Solo Brands, Inc. (NYSE:DTC) Q4 2022 Earnings Call Transcript

Somer Webb: Yes, yeah. I think we’re on track. I think you’re going see us make the steps. We said it was going to take two to three years. And you’re going to see steps in ’23 and in ’24. But we still have line of sight to the 20% and we do expect that within two to three years. So yeah, I think from the freight easing, from where we’re going from a standpoint, even as we get to the back half of the year, as we look at gross margin from a standpoint of raw materials and cost of goods, but also really getting the leverage getting the leverage, you mentioned that marketing spend that hit its peak kind of midyear last year, we’ve started to see that normalized. But yeah, we see line of sight to 20% and we expect to be back there in two to three years.

Megan Alexander: Awesome. Thank you very much.

Operator: Our next question is from Brian McNamara from Canaccord Genuity. Brian, your line is now open. Please go ahead.

Brian McNamara: Good morning, guys. Congrats on the strong results. Can you provide some more color on the wholesale strength in Q4? And how should we think about wholesale growth in 2023? If you hit the midpoint of your sales guidance at a 25% proportion of decline implies a pretty significant growth. Are you getting deeper with current partners expanding with new partners, or both? Does Costco play a much bigger role here?

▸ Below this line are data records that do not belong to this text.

/-- Whether, for slot k of bundle n, a lower slot of that bundle has still to be tried in this cycle, in which it may issue, or an evaluation
issued in one is found now to meet its bound: of the faults of one bundle in one cycle the lowest slot's is the one reported (R134). -/
def State.lowerReady (s : State) (u k n : Nat) : Bool :=
  let x := s.unit u
  ((slotsOf u).any fun j => decide (j < k) && match (x.slot j).queue with
    | [] => false
    | e :: _ => e.seq == n && decide ((x.slot j).tried ≤ s.cycle) && s.blocked u j e == none && s.stampMet u e
        && !(x.guardOf j e && (e.instr j).any (s.portLoses u j e)))
  || s.flights.any fun f => f.unit == u && f.seq == n && decide (f.slot < k) && f.bad.isSome && decide (f.due ≤ s.cycle)
      && s.current f && match f.what with | .bound _ => true | _ => false

/-- INFO0 of a fault that names storage (R373). -/
def storWord (d : Stor) : BitVec 64 :=
  let w := fun (c n : Nat) => BitVec.ofNat 64 (c * 2 ^ 16 + n)
  match d with
  | .s n => w 1 n.toNat
  | .g n => w 2 n.toNat
  | .v n => w 3 n.toNat
  | .m n => w 4 n.toNat
  | .acc b r => BitVec.ofNat 64 (5 * 2 ^ 16 + b.toNat + 128 * r * 2 ^ 32)
  | .sp n => w 6 n.toNat
  | .sc n => w 7 n.toNat
  | .h n => w 8 n.toNat
  | .gn n => w 9 n.toNat
  | .sd n => w 0xA n.toNat

/-- EARLY_READ of a read of some exposed storage by bundle n, when the trap is in force: a producer of an earlier bundle has
not landed (R50). DESIGN CHOICE (log entry 102): of several such producers the record names the one first in the list of landings. -/
def State.earlyOf (s : State) (u n : Nat) (rs : List Stor) : Option Flt :=
  if !s.glob.earlyTrap then none
  else match s.landings.find? fun l => l.unit == u && decide (l.seq < n) && l.what.dst.any rs.contains with
    | none => none
    | some l => some { Flt.of 0x05 0 (storWord (l.what.dst.getD (.s 0))) with
        info1 := BitVec.ofNat 64 (bundleField false l.addr) }

/-- EARLY_READ of an operation's guard, which a NOP's selector reads too (R42, R50). -/
def State.earlyGuard (s : State) (u : Nat) (o : QOp) : Option Flt :=
  if o.guard == 0 then none else s.earlyOf u o.seq [.g o.guard]

/-- The exposed storage that an operation reads as the state decides: what a ragged load or store samples for the format of
its shape register (R84, R185, R186), and SRSEED under stochastic rounding (R74). -/
def Unit.sampled (x : Unit) (i : Instr) (rotb : BitVec 4) : List Stor :=
  let narrow := fun (h : BitVec 3) => 7 ≤ (x.shape h).fmt && (x.shape h).fmt ≤ 9
  let shaped : List Stor := match i with
    | .ldvr _ _ _ h _ _ c _ => if narrow h then [.sc c, efrSp 1] else []
    | .stvr _ _ _ h _ _ c _ => (if roundsTo (x.shape h).fmt then [rmSp] else []) ++ (if narrow h then [.sc c, efrSp 1] else [])
    | _ => []
  let rs := readsOf i rotb ++ shaped
  rs ++ if x.spr.rm == 5 && rs.contains rmSp then [.sp 0x016] else []

/-- EARLY_READ of the issuing operation's operands (R50). -/
def State.earlyRead (s : State) (u : Nat) (o : QOp) (i : Instr) : Option Flt :=
  s.earlyOf u o.seq ((s.unit u).sampled i o.rotb)

/-- EARLY_READ of accumulator rows that an earlier bundle's pass or MZERO has still to land (R50, R268). -/
def State.earlyRows (s : State) (u seq : Nat) (bank : BitVec 3) (r0 n : Nat) : Option Flt :=
  if !s.glob.earlyTrap then none
  else
    let hits := (s.rows.filterMap fun r =>
        if r.unit == u && decide (r.seq < seq) && r.bank == bank && r0 ≤ r.row && r.row < r0 + n
        then some (r.row, r.addr) else none)
      ++ s.landings.filterMap fun l =>
        if l.unit == u && decide (l.seq < seq) && l.what == .mzero bank then some (r0, l.addr) else none
    match hits with
    | [] => none
    | h :: t =>
      let b := t.foldl (fun b x => if x.1 < b.1 then x else b) h
      some { Flt.of 0x05 0 (storWord (.acc bank b.1)) with info1 := BitVec.ofNat 64 (bundleField false b.2) }

/-! ## Collisions (R56) -/

/-- Whether the guards of a bundle's colliding slots can be read together now: each stands at its head with its sync
condition met and its guard present (R56). DESIGN CHOICE (log entry 135): in Invar mode too they are read then, before the stamp. -/
def State.pairsReady (s : State) (u : Nat) (b : Bun) : Bool :=
  let x := s.unit u
  let here := fun (k : Nat) => match (x.slot k).queue with
    | o :: _ => o.seq == b.seq && o.born ≤ s.cycle && x.syncMet u s.cycle k b.seq && !x.guardMarked k o
    | [] => false
  !b.collide.isEmpty && b.guards.isNone && x.on && !x.frozen && !s.landsNow u
    && !(match x.disp.pend with | some p => decide (p.seq ≤ b.seq) | none => false)
    && b.collide.all fun p => here p.1 && here p.2

/-- The guards of a bundle's colliding slots as they stand. -/
def Unit.pairGuards (x : Unit) (b : Bun) : List (Nat × Bool) :=
  (b.collide.map fun p => [p.1, p.2]).flatten.map fun k =>
    (k, match (x.slot k).queue with | o :: _ => x.guard o.guard | [] => false)

/-- WRITE_COLLISION of two slots (R56, R133, R373). -/
def State.collisionFault (s : State) (u : Nat) (p : Nat × Nat) : Flt :=
  let x := s.unit u
  let ws := fun (k : Nat) => match (x.slot k).queue with
    | o :: _ => match o.instr k with | some i => writesOf i o.rotb | none => []
    | [] => []
  let d := (ws p.1).find? fun d => (ws p.2).contains d
  { Flt.of 0x03 0 ((d.map storWord).getD 0) with xinfo := BitVec.ofNat 27 (p.1 * 8 + p.2) }

/-! ## The issue step -/

/-- What becomes of an attempt to issue the head of a slot. -/
inductive Attempt where
  /-- nothing happens, or a NOP, a false guard or a fault found before the operation runs -/
  | settled (s : State)
  /-- the operation runs: its meaning is taken in this state; a fault that it raises, unless it waits, in place of its
  effect -/
  | run (i : Instr) (s : State) (touch : Option Flt)
deriving Repr

/-- A NOP or a false-guarded operation issues: its marks are cleared, and a control operation falls through (R42, R149); LOOP and
LOOPR go on at the next bundle with no loop-end step (R151, R160). -/
def State.issueNothing (s : State) (i : Option Instr) : State :=
  let s := s.unmark fun _ => true
  let s := match i with
    | some i =>
      if s.cur.slot == 1 && isControl i then
        if (loopEnd? i).isSome then s.goTo (s.cur.op.addr + codeStep s.me.stream) else s.fallThrough
      else s
    | none => s
  s.issuedAs 1 false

John Merris : Thanks, Brian. Good morning. Good, good questions. So overall, I’d say that it’s more of an emphasis around going deeper with existing partners. Costco is an existing partner. So definitely going deeper with Costco is an exciting opportunity for us. But we’re going to continue to be thoughtful and careful in the way that that looks. So is just not certainly not a — all of our eggs are in a single, a single partner’s basket and that includes Costco. So we’re forecasting and have line of sight to healthy growth with Costco specifically, as well as with the rest of the partners that we already have in the tail. So excited about the opportunities ahead of us across all wholesale. But yes, we are expecting really nice growth in ’23 based on our line of sight right now with our retail partners.

And again, I just mentioned, but we’ll say again, relatively flat D2C business year-over-year with nice, healthy, healthy growth on the wholesale side, and then some nice growth in international that kind of round out the overall forecast for the business for us.

Brian McNamara: Great. And then secondly, I mean, clearly, the whole separate motion is a lot higher than many of us had envisioned even one to two years ago. Can you talk about what drove the decision to increase the penetration there further? Is it helping build brand awareness? Is it the similar profitability profile? Is it something else? Thanks.

John Merris : Yeah, it’s really two things. I think I think the first one is as we started leaning in just even in slight ways, this last year, it became very clear as we were doing our data work that we were bringing new sets of eyeballs through our retail partners. And we really liked that. So we liked that we were able to attract a customer base that we weren’t reaching with our online D2C business. And then secondly, the financial profile of our wholesale business compared to D2C and especially what’s happened overall with the cost of just digital marketing in general, and how that’s become basically assumed the same profile from a profit standpoint, has made it easy for us to start leaning into and saying , if we can drive a new customer through wholesale and generate the same level of profits that we do through D2C, then this is definitely something we should be looking at, especially if they’re bringing us new sets of eyeballs or new customers that we’re not reaching online.